What is semantic search and how is it different from keyword search?

Keyword search finds documents containing the exact query words. Semantic search finds documents with the same meaning, even with different words. Example: keyword search for 'car maintenance' won't find 'vehicle upkeep tips'; semantic search will. Semantic search uses embeddings — neural network representations of text meaning — to measure conceptual similarity. It works by: embedding the query and all documents into the same vector space, then finding documents whose embeddings are closest to the query embedding. This handles synonyms, paraphrases, and concept-level similarity that keyword search misses.

What embedding model should I use for semantic search?

For most applications: OpenAI text-embedding-3-small (1536 dims, $0.02/1M tokens) — excellent quality, fast, OpenAI ecosystem. For free/local: BAAI/bge-large-en-v1.5 (top of MTEB leaderboard). For multilingual: intfloat/multilingual-e5-large or paraphrase-multilingual-mpnet-base-v2. Critical rule: always use the same embedding model for documents and queries — mixing models breaks semantic search completely. Also critical: some models (like BGE) require a task prefix for queries ('Represent this sentence for searching relevant passages:') but not for documents.

How do I improve semantic search relevance?
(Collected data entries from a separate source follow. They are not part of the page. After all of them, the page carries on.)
theorem test_ports : memoryPort (ready 0xFE62AE23 0x00030004 0x12345678) =
      [⟨⟨.fetch, 0x00020000#32, .word, none⟩, some 0xFE62AE23#32⟩,
       ⟨⟨.store, 0x00030000#32, .word, some 0x12345678#32⟩, none⟩] ∧
    memoryPort (ready 0x0002A303 0x00020000 0) =
      [⟨⟨.fetch, 0x00020000#32, .word, none⟩, some 0x0002A303#32⟩,
       ⟨⟨.load, 0x00020000#32, .word, none⟩, some 0x0002A303#32⟩] ∧
    resultPorts halted = ⟨1#2, some 0#32, none, none, none, none⟩ ∧
    resultPorts aborted = ⟨2#2, none, some 1#2, some 0x00000400#32, some 0x00020000#32, some 2#2⟩ := by decide

/-- Memory stays canonical: a byte written back to what an unlisted address reads as is no entry. -/
theorem test_memory_canonical : Memory.write [(1, 1#8), (3, 3#8)] 2 2#8 = [(1, 1#8), (2, 2#8), (3, 3#8)] ∧
    Memory.write [(1, 1#8), (3, 3#8)] 1 0#8 = [(3, 3#8)] ∧ Memory.write [] 5 0#8 = [] := by decide

/-- The launch of State.reset, with nothing placed, fetches the all-zero word and aborts. -/
theorem test_reset_runs : stepAborts State.reset .illegalInstruction 0 none = true := by decide

/-! ### Witnesses: states and operands that meet the hypotheses of the statements, at boundary values -/

/-- The words have this opcode and, in order, these `funct3`. -/
def haveFields (opcode : BitVec 7) (ws : List (Word × BitVec 3)) : Bool :=
  ws.all fun p => opcodeOf p.1 == opcode && funct3Of p.1 == p.2

theorem witness_DecodeInvertsEncode : (Instr.jal 31 0xFFF00000#32).wf = true ∧ (Instr.bgeu 31 0 0xFFE#32).wf = true ∧
    (Instr.sw 31 31 0xFFFFF800#32).wf = true ∧ (Instr.fence 15 15 15 31 31).wf = true := by decide

theorem witness_EncodeInvertsDecode : decode 0x7E000FE3#32 = .ok (.beq 0 0 0xFFE#32) := by decide

theorem witness_DecodeFollowsOpcodeTable : decode 0x4042D313#32 = .ok (.srai 6 5 4#5) ∧
    (∀ row ∈ opcodeTable, row.isRowOf 0x00004073#32 = false) := by decide

theorem witness_NoWordMatchesTwoRows : (⟨.ecall, 0x00000073, 0xFFFFFFFF⟩ : OpcodeRow) ∈ opcodeTable ∧
    (⟨.ecall, 0x00000073, 0xFFFFFFFF⟩ : OpcodeRow).isRowOf 0x00000073#32 = true := by decide

theorem witness_BytesDecodeLittleEndian : (Instr.addi 5 0 10#32).wf = true ∧
    ([0x93#8, 0x02#8, 0xA0#8] : List Byte).length < 4 := by decide

theorem witness_IllegalWordsByClass : (∀ row ∈ opcodeTable, row.isRowOf 0xFFFFFFFF#32 = false) ∧
    Fetches (ready 0x00004073 0 0) (ready 0x00004073 0 0) 0x00004073#32 ∧
    0x00004073#32 ≠ (ready 0x00004073 0 0).inputs.haltWord ∧ decode 0x00004073#32 = .error .systemFunct3 := by
  unfold Fetches ReachesFetch; decide

theorem witness_LogicUnitIsBitwise : 31 < 32 := by decide

/-- For each width of load, the first and last rejected address beside the window. -/
theorem witness_RegisterZeroIsHardwired : ¬ Accepted .load (effectiveAddress 5 0#32 (ready 0 0x0001FFFF 0)) .byte ∧
    ¬ Accepted .load (effectiveAddress 5 0#32 (ready 0 0x00FFFFFF 0)) .half ∧
    ¬ Accepted .load (effectiveAddress 5 0#32 (ready 0 0x00FFFFFD 0)) .word ∧
    (supervisor 0).cpu.mode = .supervisor := by unfold Accepted; decide

theorem witness_ValidatorAcceptsTheWindow : ¬ Accepted .load 0x0001FFFF#32 .byte ∧ Accepted .load 0x00020000#32 .byte ∧
    Accepted .fetch 0x00FFFFFC#32 .word ∧ ¬ Accepted .fetch 0x00FFFFFD#32 .word ∧
    ¬ Accepted .store 0xFFFFFFFE#32 .word := by unfold Accepted; decide

theorem witness_ReadsTakeTheSpanLittleEndian : Accepted .load 0x00FFFFFE#32 .half ∧
    ¬ Accepted .load 0x00FFFFFF#32 .half := by unfold Accepted; decide

theorem witness_WritesAreAllOrNothing : (ready 0x13 0 0).mem.wf ∧ Accepted .store 0x00FFFFFC#32 .word ∧
    ¬ Accepted .store 0x00FFFFFD#32 .word := by unfold Accepted; decide

theorem witness_MixedWidthsSeeTheSameBytes : (ready 0x13 0 0).mem.wf ∧
    ∃ t, memWrite 0x00FFFFFC#32 .word 0x11223344#32 (ready 0x13 0 0) = .ok t := ⟨by decide, _, rfl⟩

theorem witness_UpperImmediatesCompute : opcodeOf 0x123452B7#32 = 0b0110111#7 ∧ opcodeOf 0x00001297#32 = 0b0010111#7 := by
  decide

theorem witness_RegisterImmediatesCompute : haveFields 0b0010011#7 [(0xFFF00293, 0), (0x0002A313, 2), (0xFFF2B313, 3),
    (0xFFF2C313, 4), (0x0F02E313, 6), (0x0FF2F313, 7)] = true := by decide
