-- ==== Sys2Proof/Machine/Control.lean ====
section
/-! DEFINITION. `br`, `brp`, `brz`, `bri`, `brs`, `hlt` (spec 43_control_transfer.md). A control transfer is a write to PC
and nothing more (R103); none of the six writes ACC or B. -/

namespace Sys2Proof.Machine

/-- `PC <- resolve(o)`. -/
def jump (o : Operand) (s : State) : Result :=
  orRaise (resolve o s) s fun a => .next (s.setPc a)

/-- The conditional branch: ACC is coerced, and the operand resolved only when the branch is taken (blocks R105 and
R106). -/
def branchIf (test : Int → Bool) (o : Operand) (s : State) : Result :=
  orRaise (toInt s.acc) s fun x => if test x then jump o s else .next s

/-- `br` (block R104). -/
def execBr (o : Operand) (s : State) : Result := jump o s

/-- `brp` (block R105). -/
def execBrp (o : Operand) (s : State) : Result := branchIf isPositive o s

/-- `brz` (block R106). -/
def execBrz (o : Operand) (s : State) : Result := branchIf isZero o s

/-- `bri` (block R108): the target is `resolve` of the cell's content. -/
def execBri (o : Operand) (s : State) : Result :=
  orRaise (resolve o s) s fun a =>
    orWait (memRead a (s.setAr a)) (s.setAr a) fun t s1 =>
      orRaise (resolveValue t s1) s1 fun target => .next (s1.setPc target)

/-- `brs` (block R109): the entry address is checked before the write, and every failure comes before it, so a failing
`brs` changes no memory. -/
def execBrs (o : Operand) (s : State) : Result :=
  orRaise (resolve o s) s fun a =>
    orRaise (writeAddress a) s fun n =>
      orRaise (narrow (n.toInt + 1)) s fun entry =>
        orRaise (memWrite (.int n) s.pc s) s fun s1 => .next (s1.setPc (.int entry))

/-- `hlt` (block R111). An operand is ignored. -/
def execHlt (_ : Operand) (s : State) : Result := .next (s.setPc (.int 0))

end Sys2Proof.Machine
end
Common improvements in order: 1) Try a better embedding model — quality varies significantly, and MTEB leaderboard rankings strongly predict real performance. 2) Add hybrid search — combine semantic with BM25 keyword search. Hybrid consistently outperforms either alone. 3) Add reranking — cross-encoder models rerank top results more accurately than bi-encoder similarity. 4) Improve chunking — better chunk boundaries preserve semantic context. 5) Query expansion — generate alternative phrasings, retrieve for all, merge results. 6) Fine-tune embeddings on domain data — significant gains for specialized domains (legal, medical, technical).

What is the difference between bi-encoder and cross-encoder models?

Bi-encoder: encodes query and document separately, computes similarity of embeddings. Fast — documents can be pre-embedded. Used in vector databases. Good for initial retrieval. Cross-encoder: takes (query, document) as a pair and computes relevance score jointly. Much more accurate because it sees both texts together. But slow — must process each (query, document) pair at inference time. Can't pre-compute. Used for reranking: first retrieve 50-100 candidates with bi-encoder (fast), then rerank with cross-encoder (slow but accurate) to get top-10 results. This two-stage approach combines the speed of bi-encoders with the accuracy of cross-encoders.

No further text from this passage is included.